As he spoke, he thought suddenly of the RushWing Sheumerith, the Dwellers hanging trailed on long lines behind the great long flexible wing forever powering its way into the high skies of Nasqueron. The RushWing. That was the other place Valseir had said he might be found.

· Yes, he told the truetwin. — I do know where you could take me.

· Be in-atmosphere, you realise. Not that quick.

— Entirely used up our luck quotient bringing the ship into Nasq. unseen in the first place. Voehn ship, see. Nervous-making sort of thing for a lot of people. Apparently.

— That’s fine, Fassin told them.

They were scudding through the cloud stems under the topmost haze layer less than an hour later when the AM warheads went off. One was directly above them.

“Oh, wow!”

“Look at our shadow!”

A minute later, what they would later discover had been the destruction of the great ship Luseferous VII cast part of a giant halo of light all over the western sky. Quercer Janath freely confessed to being terribly impressed.

The Protreptic tore serenely on.

* * *

The first twelve ships of the Summed Fleet streaked across the inner system of Ulubis at just a per cent below light speed. Kilometre-long black minarets girdled by fast-spinning sections loosing missile clusters, pack munitions, scatter mines, stealth drones and suicide launchers, they lanced across the whole system in less than four hours, Nasqueron’s orbit in less than one and Sepekte’s in fifteen minutes.

Billions of kilometres behind them, on the same course and decelerating hard, lay the Mannlicher-Carcano and the main body of the Summed Fleet. Taince Yarabokin floated in her pod. In the VR command space of the battleship, there was something approaching total silence as the entire command crew lay quietly listening to the sparse exchanges beaming back from the twelve advance units darting across the system dead ahead.

Taince was amazed at how nervous she felt. She could feel her body trying to exhibit all the classic signs of the fight-or-flight response, and the pod’s bio systems doggedly countering each one. There was no doubt that this was an important mission.

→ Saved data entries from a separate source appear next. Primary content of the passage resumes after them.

-- ==== Sys2Proof/Machine/Firmware.lean ====
section
/-!
DEFINITION. Firmware, security and reliability (16): boot, the lease and heartbeats, attestation, storage errors, fatal errors and the
other commands of the die controllers (R22, R81, R88, R250, R419, R425, R426, R432 to R441, R476).
-/

namespace Sys2Proof.Machine

/-! ### Boot (R81, R419, R434) -/

/-- The lowest-numbered live die controller. -/
def lowestLive (live : Nat → Bool) : Option Nat := (range 0 4).find? live

def portMode (m : Nat) : PortMode := if m == 0 then .upstream else if m == 1 then .root else .disabled

/-- What a die controller of the image is offered. -/
def bootDie (b : BootImage) (d : Nat) : BootDie := if d == 0 then b.die0 else if d == 1 then b.die1 else if d == 2 then b.die2 else b.die3

/-- Steps 1 to 3 of the boot of a die: an image no older than MINSVN allows, whose signature verifies under an unrevoked root key of the
fuses, and a decode table that verifies too (R250, R434). -/
def bootsDie (f : Firmware) (b : BootImage) (d : Nat) : Bool :=
  let x := bootDie b d
  f.minsvn ≤ b.svn && (range 0 4).any (fun i => !f.revoked.getLsbD i && f.rootKeys.toArray.getD i 0 == Config.sm3 x.key) &&
    Config.sm2Verifies x.key (Config.sm3 x.image) x.sig && Config.sm2Verifies x.key (Config.sm3 x.table) x.tableSig

/-- Which dies boot. -/
def bootsOf (f : Firmware) (b : BootImage) : BitVec 4 :=
  BitVec.ofNat 4 (b2n (bootsDie f b 0) + 2 * b2n (bootsDie f b 1) + 4 * b2n (bootsDie f b 2) + 8 * b2n (bootsDie f b 3))

/-- What the measurements of a boot measure (R435): the ROM, the image with its SVN, the decode table, the fuse configuration; the image and
the table are those of the leader (assumption 7). -/
def bootMeasured (f : Firmware) (b : BootImage) (leader locgib p1mode : Nat) : List (List Nat) :=
  let x := bootDie b leader
  [[], [x.image, b.svn], [x.table], [f.minsvn, f.revoked.toNat, locgib, p1mode]]

/-- MODULE_RESET: every register takes its reset value, the four die controllers boot. HBM keeps its bytes, and every mark stays (R88, R476);
step 4 of R434 clears the attic of a die that boots, and loads LOCGIB and the P1 mode where one does; the fuses stay. -/
def execModuleReset (b : BootImage) (s : State) : Out3 :=
  let up := bootsOf s.fw b
  let keep {α : Type} (c : Nat × α) : Bool := match place52 c.1 with | .hbm => true | .attic d _ _ => !up.getLsbD d | _ => false
  let any := up != 0
  let leader := (lowestLive up.getLsbD).getD 0
  let locgib := if any then min b.locgib 32 else 0
  let p1mode := if any then b.p1mode else 0
  .next { State.reset with
    schedule := s.schedule, turn := s.turn, fresh := s.fresh, mem := s.mem.filter keep, keys := s.keys.filter keep
    poison := s.poison, out := s.out, ras := s.ras
    p1 := { State.reset.p1 with mode := portMode p1mode }
    fw := { State.reset.fw with
      boots := s.fw.boots + 1, minsvn := s.fw.minsvn, rootKeys := s.fw.rootKeys, revoked := s.fw.revoked, keyCount := s.fw.keyCount
      live := up, booted := up, ready := up == 0xF#4, leader := leader, epoch := if any then 1 else 0, leaseTill := lapseTicks
      measured := bootMeasured s.fw b leader locgib p1mode
      locgib := locgib, dumpBase := if any then b.dumpBase % 2 ^ 22 else 0, imageSvn := b.svn, commit := b.commit } }

/-! ### The lease and the heartbeats (R432) -/

def State.modFw (s : State) (f : Firmware → Firmware) : State := { s with fw := f s.fw }

/-- LEASE_RENEW: by the leader, while its lease stands. -/
def execLeaseRenew (die : Nat) (s : State) : Out3 :=
  .next (if die == s.fw.leader && s.alive die && s.fw.epoch != 0 && s.cycle < s.fw.leaseTill then
    s.modFw (fun f => { f with leaseTill := s.cycle + lapseTicks }) else s)

/-- LEASE_LAPSE: the lowest live die controller takes the lease, EPOCH rises. -/
def execLeaseLapse (s : State) : Out3 :=
  match lowestLive s.alive with
  | none => .next s
  | some d => .next (if s.cycle < s.fw.leaseTill then s
      else s.modFw (fun f => { f with leader := d, epoch := (f.epoch + 1) % 2 ^ 32, leaseTill := s.cycle + lapseTicks }))

/-- HEARTBEAT_RENEW: by a die controller that has completed boot. -/
def execHeartbeatRenew (die : Nat) (s : State) : Out3 :=
  .next (if s.fw.booted.getLsbD die then
    s.modFw (fun f => { f with beats := f.beats.setIfInBounds die s.cycle, live := f.live ||| BitVec.ofNat 4 (2 ^ die) }) else s)

/-- HEARTBEAT_LAPSE: 50 ms without renewal; the controller stays not live until it renews. -/
def execHeartbeatLapse (die : Nat) (s : State) : Out3 :=
  .next (if s.fw.live.getLsbD die && s.fw.beats.toArray.getD die 0 + lapseTicks ≤ s.cycle then
    s.modFw (fun f => { f with live := f.live &&& ~~~ (BitVec.ofNat 4 (2 ^ die)) }) else s)

/-- Whether a raise of MINSVN is due: the leader holds its lease, and a commit image has booted on all four dies (R434). -/
def raiseDue (s : State) : Bool := leaseStands s && s.fw.commit && s.fw.booted == 0xF#4

/-- The leader sends its command to raise MINSVN, which carries its epoch (R432). -/
def sendRaise (s : State) : State := if raiseDue s then s.modFw (fun f => { f with raise := some f.epoch }) else s

/-- MINSVN_RAISE (R432, R434): the command takes effect, or, where it carries an older epoch, is refused. -/
def execMinsvnRaise (s : State) : Out3 :=
  match s.fw.raise with
  | none => .next s
  | some e =>
    .next (s.modFw (fun f => { f with raise := none, minsvn := if raiseDue s && s.fw.epoch ≤ e then max f.minsvn f.imageSvn else f.minsvn }))

/-! ### Leader commands (R426, R425, R432) -/

/-- PEERID_ASSIGN. -/
def execPeeridAssign (epoch id : Nat) (s : State) : Out3 :=
  .next (if epoch < s.fw.epoch then s else s.modFw (fun f => { f with peerValid := true, peerId := id % 256 }))

/-- IDE_STREAM_CONFIGURE. -/
def execIdeStreamConfigure (port : Bool) (epoch stream keyId : Nat) (s : State) : Out3 :=
  .next (if epoch < s.fw.epoch then s
    else s.setPort port { s.port port with ide := (stream, keyId) :: (s.port port).ide.filter (fun x => x.1 != stream) })

/-! ### Attestation (R435) -/

/-- A port that carries a responder. -/
def responder (s : State) (port : Bool) : Bool := !port || s.p1.mode == .upstream

/-- An answer of the responder; the session moves on. -/
def spdmSay (s : State) (port : Bool) (step kind : Nat) (data : List Nat) : Out3 :=
  .next (if responder s port then (s.setPort port { s.port port with spdm := step }).emit (.spdm port kind data) else s)

/-- The kind of an error answer. -/
def spdmError : Nat := 15

/-- GET_VERSION: SPDM 1.2; it starts a session anew. -/
def execGetVersion (port : Bool) (s : State) : Out3 := spdmSay s port 1 0 [0x12]

/-- GET_CAPABILITIES. -/
def execGetCapabilities (port : Bool) (s : State) : Out3 := spdmSay s port 2 1 []

/-- NEGOTIATE_ALGORITHMS: SM2 and SM3 only. -/
def execNegotiateAlgorithms (port : Bool) (sm2 sm3 : Bool) (s : State) : Out3 :=
  if sm2 && sm3 then spdmSay s port 3 2 [1, 1] else spdmSay s port (s.port port).spdm spdmError []

/-- GET_DIGESTS. -/
def execGetDigests (port : Bool) (s : State) : Out3 := spdmSay s port (s.port port).spdm 3 [Config.certDigest.toNat]

/-- GET_CERTIFICATE. -/
def execGetCertificate (port : Bool) (off len : Nat) (s : State) : Out3 :=
  spdmSay s port (s.port port).spdm 4 ((range off len).map (fun i => (Config.certByte i).toNat))

/-- CHALLENGE: a signature by the device key. -/
def execChallenge (port : Bool) (nonce : Nat) (s : State) : Out3 :=
  spdmSay s port (s.port port).spdm 5 [(Config.signature s.fw.boots nonce).toNat]

/-- GET_MEASUREMENTS: the four measurements, each of what this boot has measured. -/
def execGetMeasurements (port : Bool) (index : Nat) (s : State) : Out3 :=
  if 1 ≤ index && index ≤ 4 then spdmSay s port (s.port port).spdm 6 [(Config.measurement index (s.fw.measured.getD (index - 1) [])).toNat]
  else spdmSay s port (s.port port).spdm spdmError []

/-- KEY_EXCHANGE. -/
def execKeyExchange (port : Bool) (share : Nat) (s : State) : Out3 :=
  spdmSay (s.setPort port { s.port port with share := share }) port 4 7 [(Config.keyShare s.fw.boots share).toNat]

/-- FINISH: the session stands when the MAC is right. -/
def execFinish (port : Bool) (mac : Nat) (s : State) : Out3 :=
  if (s.port port).spdm == 4 && Config.finishMacOk s.fw.boots (s.port port).share mac then spdmSay s port 5 8 []
  else spdmSay s port (s.port port).spdm spdmError []

/-! ### Storage errors (R437, R438, R476) -/

/-- The ECC unit that holds an address. -/
def eccUnit (pa : Nat) : Nat := pa / eccSize pa * eccSize pa

/-- Mark a unit of memory poisoned. -/
def State.addPoison (s : State) (pa : Nat) : State :=
  let u := eccUnit pa
  { s with poison := if s.poison.contains u then s.poison else insertBy (fun a b => decide (a < b)) u s.poison }

/-- Mark something of a resident, with a pair error on the RAS ring. -/
def markResident (s : State) (pair slot : Nat) (f : UnitSt → UnitSt) : State :=
  match s.units.find? (fun u => u.occupies == some (pair, slot)) with
  | none => s
  | some u => (s.putUnit (f u)).rasLog (pantryBase pair) 3

/-- A 64-bit unit of a line's bytes is marked. -/
def markUnit (unit : Nat) (l : List TByte) : List TByte :=
  l.zipIdx.map (fun x => if x.2 / 8 == unit then { x.1 with bad := true } else x.1)

/-- An uncorrectable error in a line to which a sector under way has still to write is detected once the sector has been written (R366,
assumption 89). -/
def sectorHolds (s : State) (line : Nat) : Bool := s.cmds.any (fun (c : Cmd) => c.begun && c.landings.any (fun l => lineOf l.pa == line))

/-- A clean line of a pair's caches is fetched again when it is next read (R437): copies that equal the home memory stay as they are, others
go. -/
def refetch (s : State) (pair line : Nat) : State :=
  let clean (l : L1Line) : Bool := l.line == line && l.dirty == 0 && (l.st == .pc || l.st == .mg)
  s.modPair pair (fun p => { p with
    l1 := p.l1.filter (fun l => !clean l)
    cc := p.cc.filter (fun l => l.line != line)
    l1i := p.l1i.filter (fun l => lineOf l.pa != line) })

/-- An uncorrectable error in a line of an L1 or a vault cache that has dirty words marks the unit (R437). -/
def markL1 (s : State) (pair line unit : Nat) : State :=
  s.modPair pair (fun p => { p with l1 := mapIf (fun (l : L1Line) => l.line == line && l.dirty != 0) (fun l => { l with data := markUnit unit l.data }) p.l1 })

def markVault (s : State) (die line unit : Nat) : State :=
  s.modDie die (fun x => { x with vlines := mapIf (fun (v : VLine) => v.line == line && v.dirty != 0) (fun v => { v with data := markUnit unit v.data }) x.vlines })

It would, arguably, be the most crucial one she’d ever been a part of. She was of sufficiently senior rank to have been briefed at the start on the strategic momentousness of what they were being sent to do, but even so she was surprised how similar she felt now to the way she’d felt on her first few combat missions. You never fully shook off the adrenalin rush no matter how many missions you undertook — the consensus was that the day you felt completely blase about a forthcoming engage-ment was either the day you were going to die or the day you should resign your commission forthwith — but the way she felt now was worryingly similar to how she’d felt before those early missions.